- **Required work**:
Among the records below, find the lines with the word "Machine" and copy them.

──────

-- ==== Sys2Proof/Tests/Slice0.lean ====
section
/-! SUPPORT. Tests: what well-formedness refuses, values that the manual works out, and for each statement a state that meets its hypotheses. -/

set_option maxRecDepth 100000
set_option Elab.async false
set_option linter.unusedVariables false

namespace Sys2Proof.Tests

open Sys2Proof Sys2Proof.Machine

/-! Well-formedness: an ill-formed term for each check, which the check refuses. -/

/-- Each field of a stitch beyond its width (R141). -/
theorem test_wf_stitch : ([{ version := 16 }, { dstNode := 4096 }, { dstSite := 32 }, { srcNode := 4096 }, { srcSite := 32 }, { tenant := 16 }, { cls := 8 }, { hops := 32 },
    { escape := 2 }, { rsv := 8192 }, { opcode := 256 }, { seq := 65536 }, { sync := 65536 }, { start := 64 }, { countM1 := 64 }, { cnt := 4 }, { opf := 1024 }, { opspec := 2 ^ 18 },
    { ppa := 2 ^ 46 }, { data := List.replicate 65 0 }, { data := [256] }, { entryTs := 2 ^ 32 }, { check := 2 ^ 32 }] : List Stitch).all (fun st => !Stitch.wf st) = true := by decide

/-- Each field of a frame beyond its width (R124). -/
theorem test_wf_frame : ([{ payload := List.replicate 385 0 }, { payload := [256] }, { seq := 65536 }, { ack := 65536 }, { ftype := 256 }, { flags := 256 }, { slot := 256 },
    { rowTag := 256 }, { runCheck := 2 ^ 32 }, { crc := 2 ^ 32 }] : List Frame).all (fun f => !Frame.wf f) = true := by decide

def mk : Marker := { syncFound := true, row := 0, timestamp := 0, health := 0, dataFrames := 0, nextSeq := 0, ack := 0, fill := [], crc := 0 }

/-- Each field of a row marker beyond its width (R122, R206). -/
theorem test_wf_marker : ([{ mk with row := 2 ^ 48 }, { mk with timestamp := 2 ^ 64 }, { mk with health := 65536 }, { mk with dataFrames := 256 }, { mk with nextSeq := 65536 },
    { mk with ack := 65536 }, { mk with fill := [256] }, { mk with crc := 2 ^ 32 }, { mk with credit := 65536 }, { mk with message := 2 ^ 64 },
    { mk with symbols := List.replicate 17 (0, 0) }] : List Marker).all (fun m => !Marker.wf m) = true := by decide

/-- Each field of the telemetry beyond its width (R500). -/
theorem test_wf_telemetry : ([{ vin := 65536 }, { watts := 65536 }, { rails := List.replicate 11 0 }, { dies := List.replicate 11 0 }, { domains := List.replicate 7 0 }, { kSteps := 256 },
    { flow := 65536 }, { drop := 65536 }] : List Telemetry).all (fun t => !Telemetry.wf t) = true := by decide

def badStitch : Stitch := { version := 16 }

/-- Lane C0.0.0, and a lane of a plane that H0 has not. -/
def goodLane : Lane := ⟨0, 0, 0⟩
def badLane : Lane := ⟨22, 9, 0⟩
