-- ==== Sys2Proof/Machine/Pixel.lean ====
section
/-! DEFINITION. PUT_PIXEL and RD_FB (R142 to R144). -/

namespace Sys2Proof.Machine

/-- R142: the bounds check of PUT_PIXEL. -/
def pixelInBounds (s : State) (x y : Coord) : Bool :=
  decide (0 ≤ sext16 x) && decide (sext16 x < s.width.toNat) &&
  decide (0 ≤ sext16 y) && decide (sext16 y < s.height.toNat)

/-- PUT_PIXEL (R142). -/
def execPutPixel (params : Byte) (x y : Coord) (s : State) : Out :=
  if s.inited = false then .refused .beforeInit
  else if paramsLegal params = false then raise .invalidParams s
  else if pixelInBounds s x y = false then raise .outOfBounds s
  else startCommand [.pixel (sext16 x).toNat (sext16 y).toNat (paramsColor params)] s

/-- RD_FB (R144). -/
def execRdFb (off : Len16) (s : State) : Out :=
  if s.inited = false then .refused .beforeInit
  else if off.toNat < s.fbSize then .next (s.finish .ok ((s.fb.read off.toNat).setWidth 24))
  else .refused .readOutsideFb

end Sys2Proof.Machine
end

──────

- **Completed task**:
open Sys2Proof Sys2Proof.Machine
-- ==== Sys2Proof/Machine/Pixel.lean ====
namespace Sys2Proof.Machine
end Sys2Proof.Machine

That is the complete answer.